Even just set up some modern telecom into the vast north would help. For instance, companies may set up entry level support offices at the remote villages, than those money going to India.

Yes we can ship individuals into major cities and my belief is many will prosper (without prejudice), but, we can't force someone to stay or go back and help others. Therefore the remote villages would still suffer.

Medicine only relief/suppress symptoms and in general doesn't heal, a live human bodies will by itself. Therefore, rolling back the heavy-hand approaches i.e. institutional barriers should be first step.

To facilitate healing from the damages we dealt, I think our intervention should be to help restore their cultural values to regain identity, to keep away from the more acute depression issues such as drugs and suicides. The rest would have to depend on their own power.
But why having remote villages at all?
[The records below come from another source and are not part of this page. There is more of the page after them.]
-- ==== Sys2Proof/Machine/PowerEvents.lean ====
section
/-! DEFINITION. Current, rails, heat, telemetry and errors of the memory (R368 to R382, R490 to R499). -/

namespace Sys2Proof.Machine

/-! ### Declared current -/

/-- The role context of a core that holds the largest level, the lowest-numbered among equals; with no level held, the context that
enqueued the oldest engine command still running (R376). -/
def overdrawn (s : State) (core : Nat) : Option Nat :=
  let held (i : Nat) : Nat := (s.ctx (8 * core + i)).held
  let top := [0, 1, 2].foldl (fun b i => if held b < held i then i else b) 0
  if held top ≠ 0 then some (8 * core + top)
  else
    let cs := ((s.core core).qs.toList.flatMap id).filter fun c => c.phase == .running
    match cs with
    | [] => none
    | a :: t => some (t.foldl (fun b c => if c.born < b.born then c else b) a).ctx

/-- POWER_WINDOW_ESTIMATE (R376, R490): the estimate of a window against the core's declared level. -/
def execPowerWindowEstimate (core : Nat) (est : Nat) (s : State) : Host.Outcome State Fault Refusal :=
  runEvent (modify fun s =>
    let waits := (List.range 6).any fun i => match (s.ctx (8 * core + i)).before with
      | some (c, _) => c == cOverdraw
      | none => false
    if est ≤ declared s core ∨ (s.core core).overBy.isSome ∨ waits then s
    else
      match overdrawn s core with
      | none => s
      | some c => if (s.ctx c).before.isSome || (s.ctx c).over_ then s else faultBefore s c cOverdraw (w64 est)) s

/-- A waiting request stands ahead of another (R374): by the key of its job, then in order of arrival; one that a throttled cluster
withholds (R380) holds nobody back. -/
def aheadOf (s : State) (ctx : Nat) : List (Nat × Nat) → Bool → Bool
  | [], _ => false
  | (c, _) :: t, before =>
    if c = ctx then aheadOf s ctx t false
    else
      let j := s.job (s.ctx c).job
      let mine := s.job (s.ctx ctx).job
      ((s.cluster (clusterOf c)).throttle == 0 && (keyGt j mine || (before && !keyGt mine j))) || aheadOf s ctx t before

/-- The arbiter can grant a waiting request (R373, R374, R380): the base level always, a level above it in the order of the requests
while the pool lasts and the cluster is not throttled. (DEDUCED, log 99.) -/
def canGrant (s : State) (ctx n : Nat) : Bool :=
  let d := dieOf ctx
  !(s.die d).lost && (decide (n ≤ 4) || ((s.cluster (clusterOf ctx)).throttle == 0 && !aheadOf s ctx (s.die d).waiters true &&
    decide (poolUsed (s.updCtx ctx fun x => { x with held := n }) d ≤ bits (win s 0 (0x2400 + 8 * d)) 12 0)))

/-- The rail of a context's cluster, with the rail marked in bit 2 (R491). -/
def railMark (s : State) (ctx : Nat) : Nat :=
  let d := s.die (dieOf ctx)
  if clusterLow s (clusterOf ctx) then d.low.setting + 4 else d.high.setting

/-- A rail whose fall no longer waits for a context. -/
def Rail.forget (r : Rail) (ctx : Nat) : Rail := { r with fall := r.fall.map fun (t, l) => (t, l.filter (· != ctx)) }

/-- PACQ_GRANT (R374, R375, R491). The request that stands is that of the context's present trap level. -/
def execPacqGrant (ctx : Nat) (s : State) : Host.Outcome State Fault Refusal :=
  runEvent (modify fun s =>
    match (s.die (dieOf ctx)).waiters.find? fun w => w.1 == ctx with
    | none => s
    | some (_, n) =>
      if !canGrant s ctx n then s
      else
        let m := railMark s ctx
        let s := s.updDie (dieOf ctx) fun d => { d with
          waiters := d.waiters.filter fun w => w.1 != ctx
          high := d.high.forget ctx
          low := d.low.forget ctx }
        s.updCtx ctx fun x =>
          let y := { x with held := n, heldAt := m, release := none }
          match x.wait with
          | .pacq k _ => y.setWait (.granted k)
          | _ => y) s

/-- A level that waits for its commands can fall (R375). -/
def canRelease (s : State) (ctx : Nat) : Bool :=
  match (s.ctx ctx).release with
  | some l => l.all fun p => !(ownCmds s ctx).contains p
  | none => false

/-- LEVEL_RELEASE (R375). -/
def execLevelRelease (ctx : Nat) (s : State) : Host.Outcome State Fault Refusal :=
  runEvent (modify fun s => if canRelease s ctx then s.updCtx ctx fun x => { x with held := 0, release := none } else s) s

/-! ### Rails -/

/-- What counts in a rail's setting (R369): the partitions with a unit on a cluster that stands on the rail, with their votes. -/
def railVotes (s : State) (die : Nat) (low : Bool) : List (Nat × Nat) :=
  (s.cores.flatMap fun (i, k) =>
    if i / 128 = die ∧ clusterLow s (i / 8) = low then
      k.units.toList.filterMap fun u => u.map fun u =>
        let p := (s.job u.job).fn
        (p, voteOf s p die)
    else []).dedup

/-- The setting to which votes map (R369, R371), at least 2 on a rail that carries a cluster of an admitted stream that
names the rail. (DEDUCED, log 79.) -/
def railSetting (s : State) (die : Nat) (low : Bool) (votes : List (Nat × Nat)) : Nat :=
  let v := votes.foldl (fun m (p, v) => max m (let b := physPoint s p v; if low then b / 4 % 4 else b % 4)) 0
  let floor := s.streams.any fun (_, st) => st.status != 0 && st.die == die && sdLow st.desc == low &&
    (List.range 16).any fun c => st.clusters.testBit c && clusterLow s (16 * die + c) == low
  if floor then max v 2 else v

/-- The contexts whose levels were granted on a rail at its present setting (R491). -/
def levelsAt (s : State) (die mark : Nat) : List Nat :=
  (s.ctxs.filter fun (c, x) => dieOf c == die && x.held != 0 && x.heldAt == mark).map (·.1)

/-- A rail follows its votes (R369, R491): a rise at once, a fall too unless a partition's leave has caused it. -/
def settleRail (s : State) (die : Nat) (low : Bool) (r : Rail) : Rail :=
  let votes := railVotes s die low
  let new := railSetting s die low votes
  if r.setting ≤ new then { setting := new, counted := votes, fall := none }
  else if r.fall.isSome then { r with counted := votes }
  else if new < railSetting s die low r.counted then
    { r with counted := votes, fall := some (s.time, levelsAt s die (r.setting + if low then 4 else 0)) }
  else { setting := new, counted := votes, fall := none }

/-- Both rails of every die follow their votes (R369). -/
def settleRails (s : State) : State :=
  [0, 1, 2, 3].foldl (fun s d =>
    if (s.die d).lost then s
    else
      let x := s.die d
      let s := s.setDie d { x with high := settleRail s d false x.high }
      let x := s.die d
      s.setDie d { x with low := settleRail s d true x.low }) s

/-- A deferred fall can take place (R491): the levels that it waits for are 0, or 50 µs have passed. -/
def fallDue (s : State) (r : Rail) : Bool :=
  match r.fall with
  | some (t, l) => (l.all fun c => (s.ctx c).held == 0) || decide (t + 50000 ≤ s.time)
  | none => false

/-- DEFERRED_RAIL_FALL (R491). -/
def execDeferredRailFall (die : Nat) (low : Bool) (s : State) : Host.Outcome State Fault Refusal :=
  runEvent (modify fun s =>
    let d := s.die die
    let r := if low then d.low else d.high
    if !fallDue s r then s
    else
      let votes := railVotes s die low
      let r : Rail := { setting := railSetting s die low votes, counted := votes, fall := none }
      s.setDie die (if low then { d with low := r } else { d with high := r })) s

/-! ### Heat -/

/-- Raises or withdraws the migration request of every unit of a core (R380). -/
def askMigrate (s : State) (core : Nat) (on : Bool) : State :=
  let s := s.updCore core fun k => { k with units := k.units.map fun u => u.map fun u => { u with migrate := on } }
  if on then
    [0, 1, 2].foldl (fun s lane => match (s.core core).units.toList.getD lane none with
      | some u => wakeUnit s core lane u
      | none => s) s
  else s

/-- THERMAL_SAMPLE (R380, R492, R494, R495): the trips of 95, 105 and 115 °C, and their clear points. (DEDUCED, log 89.) -/
def execThermalSample (core : Nat) (temp : Nat) (s : State) : Host.Outcome State Fault Refusal :=
  runEvent (modify fun s =>
    let die := core / 128
    if (s.die die).lost then s
    else
      let cl := core / 8
      let i := core % 8
      let trip := if 95 ≤ temp then 1 else if temp < 90 then 0 else (s.core core).trips
      let s := s.updCore core fun k => { k with temp, trips := trip }
      let s := if trip = 1 then askMigrate s core true else askMigrate s core false
      let k := s.cluster cl
      let t := if 105 ≤ temp then k.throttle ||| 2 ^ i else if temp < 100 ∧ k.throttle.testBit i then k.throttle - 2 ^ i else k.throttle
      let s := s.setCluster cl { k with throttle := t, tripped := k.tripped || t != 0, maxTemp := max k.maxTemp temp }
      let s := if k.throttle = 0 ∧ t ≠ 0 then shedDie s true die else s
      if 115 ≤ temp then declareLost s die else s) s

/-! ### Telemetry -/

/-- Two 32-bit numbers as a word. -/
def two32 (hi lo : Nat) : W64 := w64 (hi % 2 ^ 32 * 2 ^ 32 + lo % 2 ^ 32)

/-- A die's telemetry record (R381): powers, currents and energies are free values, but that a partition of which nothing ran on the die
in the interval is charged nothing (R382, R500). (DESIGN CHOICE, log 90.) -/
def telemetryWords (s : State) (die time seq : Nat) : List W64 :=
  let d := s.die die
  let fw (i : Nat) : Nat := (Config.freeWord (s.free + i)).toNat
  let cl (c : Nat) : Cluster := s.cluster (16 * die + c)
  let energy (p : Nat) : Nat := if p < 33 ∧ p ∈ d.worked then fw (5 + p) else 0
  let trips := ((List.range 16).filter fun c => (cl c).tripped || (cl c).throttle != 0).length
  let temps (b : Nat) : W64 := w64 (bytesToNat ((List.range 8).map fun i => BitVec.ofNat 8 (min 255 (cl (8 * b + i)).maxTemp)))
  [w64 time, w64 (seq % 2 ^ 32 * 2 ^ 32 + die % 4 * 2 ^ 16 + trips * 2 ^ 8 + d.low.setting * 2 ^ 4 + d.high.setting),
   two32 (fw 0) (fw 1), two32 (fw 2) (fw 3), temps 0, temps 1, w64 (fw 4), 0] ++
    ((List.range 17).map fun i => two32 (energy (2 * i + 1)) (energy (2 * i))) ++ List.replicate 7 0

/-- The partitions that work on a core: those of its units, of its running handlers and of the commands in its engines (R382). -/
def workers (s : State) (core : Nat) : List Nat :=
  let k := s.core core
  (k.units.toList.filterMap fun u => u.map fun u => (s.job u.job).fn) ++
    ([3, 4, 5].filterMap fun i =>
      let x := s.ctx (8 * core + i)
      if x.run = .off then none else some (s.job x.job).fn) ++
    ((k.qs.toList.flatMap id).filterMap fun c => if c.phase = .running then some (s.job c.job).fn else none)

/-- Every partition that works while time passes is charged on its die (R382, R500). -/
def chargeAll (s : State) : State :=
  s.cores.foldl (fun t (i, _) => (workers s i).foldl (fun t p => charge t (i / 128) p) t) s

/-- Writes a record to the ring (R381, R387, R452): nowhere where the ring is disabled or cannot be written. -/
def pushRecord (s : State) (w : List W64) : State :=
  let r := win s 0 0x1000
  let n := (win s 0 0x1008).toNat
  if !bit r 63 then s
  else
    match devWriteWs s 0 (bits r 56 0 + 256 * (n % 2 ^ bits r 61 57)) w with
    | some s => signal (setWin s 0 0x1008 (w64 (n + 1))) 0 16
    | none => s

/-- A telemetry interval of a die ends at a time (R381, R382, R496): the record goes to the Evden controller, which holds the latest of
each die, and to the ring. -/
def endInterval (s : State) (die time : Nat) : State :=
  let d := s.die die
  let w := telemetryWords s die time (d.telem + 1)
  let energy := (List.range 33).foldl (fun m p =>
    mapPut p ((mapGet 0 m p + bits (w.getD (8 + p / 2) 0) (32 * (p % 2) + 31) (32 * (p % 2))) % 2 ^ 64) m) d.energy
  let s := pushRecord { s with free := s.free + 38, records := mapSet [] s.records die w } w
  let s := s.setDie die { d with telem := d.telem + 1, telemMs := time / 10 ^ 6, energy, worked := [] }
  { s with clusters := s.clusters.map fun (c, k) =>
      if c / 16 = die then (c, { k with passes := 0, reruns := 0, ban := false, tripped := k.throttle != 0, maxTemp := 0 }) else (c, k) }

/-- TELEMETRY_RECORD (R381): once in each millisecond of device time. -/
def execTelemetryRecord (die : Nat) (s : State) : Host.Outcome State Fault Refusal :=
  runEvent (modify fun s =>
    if (s.die die).lost ∨ s.time / 10 ^ 6 = (s.die die).telemMs then s else endInterval s die (s.time / 10 ^ 6 * 10 ^ 6)) s

/-! ### Errors of the memory -/

/-- The die whose counters an error of a granule moves (R499): that of its slice or of its stack. -/
def granuleDie (g : Nat) : Option Nat :=
  let k := 64 * g
  if isSlice k then some (keyCore k / 128) else if 2 ^ 58 ≤ k ∧ k < 2 ^ 58 + 2 ^ 39 then some ((k - 2 ^ 58) / 2 ^ 37) else none

/-- Adds to one half of a die's ecc word, saturating (R499). -/
def countError (s : State) (die : Nat) (fatal : Bool) : State :=
  let off := 0x1038 + 8 * die
  let v := win s 0 off
  let hi := bits v 63 32
  let lo := bits v 31 0
  if fatal then signal (setWin s 0 off (two32 (min (2 ^ 32 - 1) (hi + 1)) lo)) 0 20
  else setWin s 0 off (two32 hi (min (2 ^ 32 - 1) (lo + 1)))

/-- A granule is poisoned (R497, R499). -/
def poisonGranule (s : State) (g : Nat) : State :=
  match granuleDie g with
  | none => s
  | some d => if s.poison.contains g then s else countError { s with poison := g :: s.poison, latent := s.latent.filter (· != g) } d true

/-- PATROL_SCRUB (R497 to R499): a correctable error of the granule is corrected; poison is carried. -/
def execPatrolScrub (granule : Nat) (s : State) : Host.Outcome State Fault Refusal :=
  runEvent (modify fun s =>
    match granuleDie granule with
    | none => s
    | some d => if s.latent.contains granule then countError { s with latent := s.latent.filter (· != granule) } d false else s) s

/-- SOFT_ERROR_EVENT (R497, R498). Below 2^61 the key is the address of a granule; above, its bits [60:56] say what is hit: 0 the
registers of a context, 1 a tile of a core's matrix engine (core × 2^30 + tile), 2 the detector tags of a granule, 3 the full/empty tag
of a word. (DESIGN CHOICE, log 91.) -/
def execSoftErrorEvent (key : Nat) (fatal : Bool) (s : State) : Host.Outcome State Fault Refusal :=
  runEvent (modify fun s =>
    let i := key % 2 ^ 56
    if key < 2 ^ 61 then
      let g := key / 64
      if fatal then poisonGranule s g
      else if (granuleDie g).isNone ∨ s.poison.contains g ∨ s.latent.contains g then s
      else { s with latent := g :: s.latent }
    else
      match (key - 2 ^ 61) / 2 ^ 56 with
      | 0 => if !fatal || (s.ctx i).run == .off || (s.ctx i).over_ || (s.ctx i).before.isSome then s else faultBefore s i cPoison 0
      | 1 =>
        if fatal then s.updCore (i / 2 ^ 30) fun k =>
          { k with badTiles := if k.badTiles.contains (i % 2 ^ 30) then k.badTiles else (i % 2 ^ 30) :: k.badTiles }
        else s
      | 2 => if fatal then { s with det := mapSet {} s.det i {} } else s
      | 3 => if fatal then poisonGranule s (i / 8) else s
      | _ => s) s

end Sys2Proof.Machine
end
You are not going to find bay street jobs there. Find a job in Toronto and they can pay back the loans easily, with interests. There's no forcing involved. It's a choice they have to make themselves.

Again, I don't see any institutional barriers. The fact is that remote villages can't compete, whether the population was natives, white or Asian. Nothing to do with race. If they really want to live in remote villages, then they need to find their own niches. Not sure what that would be. Competing with Indians is not an option as that don't pay nearly enough.